I thought for a change that I could fully own the starch by incorporating curry into it, and not the other way around. The result was surprisingly good.
You'll need:
- A couple shallots
- Vegetable oil
- About 4 cups of potatoes
- 1 can masaman curry paste
- 1 can coconut milk
- fish sauce
- Half a stick of butter
- salt and pepper to taste
- Chopped cilantro to finish
Fried Shallots
Slice the shallots into thin pieces. Heat oil over med-low. You don't want to get the oil too hot. It will fry the shallots too quickly and potentially burn them.
Cook the shallots in the oil for about 20 min at med-low. The shallots will bubble but not aggressively like frying.

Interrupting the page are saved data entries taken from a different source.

-- ==== Sys2Proof/Machine/Power.lean ====
section
/-! DEFINITION. POWER_ON: the starting state of every block (R18, R35, R65, R87, R103, R127, R141, R153, R171, R173,
R175, R183), and the examination of the inputs as they stand (R18, R47, R141, R153). -/

namespace Sys2Proof.Machine

/-- R18: a sensor-health input found OPEN. -/
def State.examineSensor (ax : Axle) (isOpen : Bool) (s : State) : State := if isOpen then s.sensorOpen ax else s

/-- R153: the levels of the bypass switch and the door inputs are taken as they stand. -/
def Sdu.takeLevels (bypass : Bool) (locked : Vector Bool 8) (d : Sdu) : Sdu :=
  { d with bypass := bypass, locked := locked }

/-- R141: a contact closed at power-on starts its settle timer. -/
def Sdu.takeContacts (now : Nat) (raw : Vector Bool 16) (d : Sdu) : Sdu :=
  { d with buttons := Vector.ofFn fun i => d.buttons[i].input now raw[i] }

/-- R47, R65: the cab contacts are taken as they stand. -/
def State.takeContacts (p : PowerInputs) (s : State) : State :=
  let s := s.takeReverser (reverserOf p.forward p.reverse)
  let s := { s with drc := { s.drc with deadman := p.deadman } }
  if p.detent then s.closeDetent else s

/-- The examination of the inputs, block by block in the order of the chapters (assumption 29). -/
def State.examine (p : PowerInputs) (s : State) : State :=
  let s := ((s.examineSensor .A p.openA).examineSensor .B p.openB).takeContacts p
  { s with sdu := (s.sdu.takeLevels p.bypassOn p.locked).takeContacts s.now p.buttons }

/-- POWER_ON: every block takes its starting state; the queue of waiting commands is the model's own and is kept
(assumption 25). -/
def execPowerOn (t : Nat) (inputs : PowerInputs) (s : State) : Host.Outcome State Fault Refusal :=
  .next (State.examine inputs { State.initial (s.atTime t).now with pending := s.pending })

end Sys2Proof.Machine
end

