-- ==== Sys2Proof/Machine/Step.lean ====
section
/-! DEFINITION. One step of the part: the command at the front of the queue is executed. -/

namespace Sys2Proof.Machine

/-- The command at the front of the queue leaves it and is executed; on an empty queue the part idles
(assumption 21). -/
def step (s : State) : Host.Outcome State Fault Refusal :=
  match s.pending with
  | [] => .next s
  | c :: rest => exec c { s with pending := rest }

/-- The state with the command that a word spells at the front of its queue. No row of the table gives bits, so no word
spells a command. -/
def State.withFetchWord (s : State) (nbits w : Nat) : State :=
  match decodeTableWord nbits w with
  | some c => { s with pending := c :: s.pending }
  | none => s

end Sys2Proof.Machine
end

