/-- R154, R159, R162, R169: a step that has run its time gives way to the next, or after the last to step 0 while the repeat
target is not reached, the repeats done rising to 15 at most; otherwise the pattern has completed and leaves as an
ended one does, a request of source LINK with the SOUND report COMPLETED (R169) before those of what its end completes
besides. A tone period is high for its first period × level / 1000 µs, truncated, and low for the rest; one that
has run its length is followed by one of the step in force, or by silence. Where the pattern goes on nothing else of the
Tone Unit changes, but that a SILENT output starts a period at once where the step now in force has one; a period in
progress is not cut short, and a step that is resumed with no time left starts none (the choice of assumption 40). Before
its time neither event does anything. -/
def Obligations.ToneTimers : Prop :=
  ∀ (t now : Nat) (ch : ChannelId) (s : State) (c : Channel) (target : Option Nat), max s.now t = now →
    s.tnu.channel ch = c →
    (∀ p, c.playing = some p → ∀ pat, s.tnu.pattern p.saved.req.pattern = some pat →
      RepeatTarget pat p.saved.req.mode target → p.saved.remaining ≤ (now - p.since) / 1000 →
      ∃ s', exec (.stepEnd t ch) s = .next s' ∧
        s' = { s with now := now, tnu := s'.tnu, clp := s'.clp } ∧
        OutputFollows s.tnu.pattern now c (s'.tnu.channel ch) ∧
        (p.saved.step + 1 < pat.steps.length → s'.clp = s.clp ∧ s'.tnu = s.tnu.setChannel ch { c with
          output := (s'.tnu.channel ch).output, playing := some (Playing.mk { p.saved with
            step := p.saved.step + 1, remaining := (stepOf (some pat) (p.saved.step + 1)).duration } now) }) ∧
        (pat.steps.length ≤ p.saved.step + 1 → (∀ n, target = some n → p.saved.repeats + 1 < n) →
          s'.clp = s.clp ∧ s'.tnu = s.tnu.setChannel ch { c with
            output := (s'.tnu.channel ch).output, playing := some (Playing.mk { p.saved with
              step := 0, repeats := min 15 (p.saved.repeats + 1), remaining := (stepOf (some pat) 0).duration } now) }) ∧
        (pat.steps.length ≤ p.saved.step + 1 → (∃ m, target = some m ∧ m ≤ p.saved.repeats + 1) →
          s'.tnu = (({ s with now := now } : State).endSound ch p.saved.req.source p.saved.req.pattern).tnu ∧
          ∀ x : State, x = { s with
            now := now
            clp := s.clp.soundLeft ch .completed p.saved.req (min 15 (p.saved.repeats + 1)) } →
          s'.clp = (x.endSound ch p.saved.req.source p.saved.req.pattern).clp ∧
          ((∀ sv ∈ c.stack, sv.remaining ≠ 0) → s'.clp = x.clp))) ∧
    ((∀ p, c.playing = some p → (now - p.since) / 1000 < p.saved.remaining) →
      exec (.stepEnd t ch) s = .next { s with now := now }) ∧
    (∀ period level st, c.output = .sounding period level st →
      (st ≤ now → (c.output.high now = true ↔ (now - st + 1) * 1000 ≤ period * level)) ∧
      (now < st + period → exec (.tonePeriodEnd t ch) s = .next { s with now := now }) ∧
      (st + period ≤ now → c.playing = none → exec (.tonePeriodEnd t ch) s = .next { s with
        now := now, tnu := s.tnu.setChannel ch { c with output := .silent } }) ∧
      (st + period ≤ now → ∀ p, c.playing = some p → ∀ pat, s.tnu.pattern p.saved.req.pattern = some pat →
        ∀ step, pat.steps[p.saved.step]? = some step →
        exec (.tonePeriodEnd t ch) s = .next { s with
          now := now
          tnu := s.tnu.setChannel ch { c with
            output := if step.period = 0 then .silent else .sounding step.period step.level now } })) ∧
    (c.output = .silent → exec (.tonePeriodEnd t ch) s = .next { s with now := now } ∧ c.output.high now = false)

/-- R156, R157: PATTERN_LOAD is refused with the number of the first of its checks 1 to 5 that fails, REFUSED_STATE
where a second part does not continue the load buffer, and IN_USE where it would write a pattern that is in use.
Otherwise it writes the pattern whole, or fills the load buffer, or writes the buffer's steps with its own; nothing
else changes but the reply. -/
def Obligations.PatternLoaded : Prop :=
  ∀ (t n : Nat) (tag : Byte) (p : PatternLoad) (s : State) (checks : List Bool) (continues inUse writes : Bool)
    (steps : List Step), LinkReady s → p.steps.length ≤ 8 → n = p.number.toNat →
    checks = [ decide (n < 8 ∨ 23 < n),
      decide (15 < p.repeats.toNat ∨ p.stepCount.toNat < 1 ∨ 16 < p.stepCount.toNat),
      decide (p.first.toNat ≠ 0 ∧ p.first.toNat ≠ 8 ∨ p.first.toNat = 8 ∧ p.stepCount.toNat ≤ 8),
      decide (p.steps.length ≠ min 8 (p.stepCount.toNat - p.first.toNat)),
      p.steps.any fun st => decide (st.period.toNat ≠ 0 ∧ (st.period.toNat < 250 ∨ 20000 < st.period.toNat) ∨
        500 < st.level.toNat ∨ st.duration.toNat < 10 ∨ 5000 < st.duration.toNat ∨ st.duration.toNat % 10 ≠ 0) ] →
    (continues = true ↔ ∃ b, s.tnu.loadBuffer = some b ∧
      (b.number = n ∧ b.stepCount = p.stepCount.toNat ∧ b.repeats = p.repeats.toNat)) →
    (inUse = true ↔ ∃ ch : ChannelId, ∃ k ∈ (s.tnu.channel ch).keys, k.2 = n) →
    (writes = true ↔ p.first.toNat = 8 ∨ p.stepCount.toNat ≤ 8) →
    steps = p.steps.map (fun st =>
      { period := st.period.toNat, level := if st.period.toNat = 0 then 0 else st.level.toNat
        duration := st.duration.toNat }) →
    (∀ k, checks.findIdx? id = some k →
      exec (.patternLoad t tag p) s = .next (s.answered t 0x0F tag (.range (BitVec.ofNat 8 (k + 1))))) ∧
    (checks.findIdx? id = none →
      (p.first.toNat = 8 → continues = false →
        exec (.patternLoad t tag p) s = .next (s.answered t 0x0F tag (.plain .refusedState))) ∧
      (p.first.toNat = 8 → continues = true → inUse = true →
        exec (.patternLoad t tag p) s = .next (s.answered t 0x0F tag (.plain .inUse))) ∧
      (p.first.toNat = 0 → writes = true → inUse = true →
        exec (.patternLoad t tag p) s = .next (s.answered t 0x0F tag (.plain .inUse))) ∧
      (p.first.toNat = 0 → writes = true → inUse = false →
        ∃ s', exec (.patternLoad t tag p) s = .next s' ∧
          s' = { s.answered t 0x0F tag (.ok (.patternLoaded n true)) with
            tnu := { s.tnu with
              patterns := s'.tnu.patterns
              loadBuffer := if ∃ b, s.tnu.loadBuffer = some b ∧ b.number = n then none else s.tnu.loadBuffer } } ∧
          s'.tnu.pattern n = some { steps := steps, repeats := p.repeats.toNat } ∧
          ∀ x : Fin 24, x.val ≠ n → s'.tnu.pattern x.val = s.tnu.pattern x.val) ∧
      (p.first.toNat = 0 → writes = false →
        exec (.patternLoad t tag p) s = .next { s.answered t 0x0F tag (.ok (.patternLoaded n false)) with
          tnu := { s.tnu with loadBuffer := some (LoadBuffer.mk n p.repeats.toNat p.stepCount.toNat steps) } }) ∧
      (∀ b, s.tnu.loadBuffer = some b → p.first.toNat = 8 → continues = true → inUse = false →
        ∃ s', exec (.patternLoad t tag p) s = .next s' ∧
          s' = { s.answered t 0x0F tag (.ok (.patternLoaded n true)) with
            tnu := { s.tnu with patterns := s'.tnu.patterns, loadBuffer := none } } ∧
          s'.tnu.pattern n = some { steps := b.steps ++ steps, repeats := p.repeats.toNat } ∧
          ∀ x : Fin 24, x.val ≠ n → s'.tnu.pattern x.val = s.tnu.pattern x.val))
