/-- Settles O42, clause by clause: the contact at its limit and before it, the eighth bad beacon and any other, a request,
and a page that comes while the LPT is transmitting. -/
theorem contactAndBadBeacons : Obligations.ContactAndBadBeacons := by
  unfold Obligations.ContactAndBadBeacons
  intro t page s
  refine ⟨fun st running due jn contact => ⟨_, exec_contactLost_due running due contact, ?_, ?_, ?_⟩,
    exec_contactLost_early, fun bad listening => ⟨_, exec_loopPage_bad bad listening, ?_, ?_, ?_⟩,
    fun request => ?_, fun deaf => ⟨Lpt.transmitting_bounds deaf, exec_deaf deaf⟩⟩
  · obtain ⟨r, k, run⟩ := State.loseContact_frames jn
      { s.atTime t with lpt := { s.lpt with contact := none, contactTimer := none } }
    rw [run]
    rfl
  · intro h head c context same loses
    obtain ⟨rest, plan⟩ := List.head?_eq_some_iff.mp head
    rw [State.loseContact_moves (s := { s.atTime t with lpt := _ }) plan context same loses, plan]
    exact ⟨rfl, rfl⟩
  · intro stays
    rw [State.loseContact_stays (s := { s.atTime t with lpt := _ }) stays]
    exact ⟨rfl, rfl⟩
  · rw [State.badBeacon_eq]
    split
    · rfl
    · rfl
  · intro contact eighth fresh room
    rw [State.badBeacon_eq, if_pos ⟨contact, eighth, fresh⟩]
    exact Clp.latch_holds _ _ _ _ room
  · intro other
    have quiet : ¬(s.lpt.contact ≠ none ∧ s.lpt.badCount = 7 ∧ s.lpt.checkFault = false) := by
      rintro ⟨contact, eighth, fresh⟩
      simp [contact, eighth, fresh] at other
    rw [State.badBeacon_eq]
    split
    · next latches => exact absurd latches quiet
    · rfl
  · obtain ⟨rest, rfl⟩ := List.head?_eq_some_iff.mp request
    exact exec_loopPage_passes t s (.inl (classify_request rest))

end Sys2Proof.Machine
end

section
/-! SUPPORT. A valid beacon for the head of the plan (R88, R91, R96): what it leaves alone, and the reply slot. -/

namespace Sys2Proof.Machine

/-! ## The contact and the reply slot (R91, R96 to R100) -/

section slot
variable {junction vehicle chain : Half} {p : Page} {l : Lpt}

/-- R91: a valid beacon is heard. -/
theorem Lpt.hear_frame (junction : Half) (now : Nat) (l : Lpt) :
    (l.hear junction now).contact = some junction ∧ (l.hear junction now).contactTimer = some now ∧
    (l.hear junction now).toggleMemory = l.toggleMemory ∧ (l.hear junction now).held = l.held := by
  unfold Lpt.hear
  split
  · next contact => exact ⟨contact, rfl, rfl, rfl⟩
  · exact ⟨rfl, rfl, rfl, rfl⟩

/-- R98: the first page built has toggle 0, and every further one the other toggle. -/
theorem nextToggle_eq (memory : Option Bool) : nextToggle memory = memory.elim false fun m => !m := by
  cases memory <;> rfl

/-- R97 to R99: the request page of a page list's page, built with a toggle from a chain value. -/
def builtPage (junction vehicle chain : Half) (p : Page) (toggle : Bool) : RequestPage where
  junction := junction
  vehicle := vehicle
  set := p.set
  pos := p.pos
  last := p.last
  toggle := toggle
  check := crc chain (requestBody junction vehicle p.set p.pos p.last toggle)

theorem Lpt.build_eq {toggle : Bool} (next : toggle = l.toggleMemory.elim false fun m => !m) :
    l.build junction vehicle chain p = builtPage junction vehicle chain p toggle := by
  rw [next, ← nextToggle_eq]
  rfl

/-- R99: FIRST. -/
theorem Lpt.slot_first {toggle : Bool} (next : toggle = l.toggleMemory.elim false fun m => !m) :
    l.slot junction vehicle (.first p) =
      (l.sendBuilt (builtPage junction vehicle (junction ^^^ vehicle) p toggle),
        some (toggle, junction ^^^ vehicle)) := by
  rw [← Lpt.build_eq next, next, ← nextToggle_eq]
  rfl

theorem Lpt.slot_frame (junction vehicle : Half) (req : SlotRequest) (l : Lpt) :
    (l.slot junction vehicle req).1.contact = l.contact ∧
    (l.slot junction vehicle req).1.contactTimer = l.contactTimer := by
  cases req with
  | next p => cases held : l.held <;> simp [Lpt.slot, held, Lpt.sendBuilt]
  | _ => exact ⟨rfl, rfl⟩

end slot

/-! ## What a beacon for the head leaves alone -/

section frame
variable {s : State} {t : Nat} {b : Beacon} {h : PlanEntry} {rest : List PlanEntry}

Once they turn brown, remove and reserve the oil. Shallot oil is great for cooking just about anything with.
The Potatoes
Bring pot of water to boil. Peel and cut potatoes up to cubes. Boil until fork tender.
While potatoes are boiling, put a couple tablespoons of the shallot oil into a pan over high heat. Once the oil is hot, fry the curry paste for a few minutes. Oil separation is a good thing. Then add half of the coconut milk and stir to cook for about 5 minutes. Again, oil separation is a good thing. Turn off heat and set aside.
Drain and mash potatoes. Add butter and stir until it is absorbed into potatoes. Then add curry/coconut milk mixture into the potatoes and stir. Add fish sauce, salt and pepper to taste.
Garnish with fried shallots, chopped cilantro and a drizzle of the remaining coconut milk.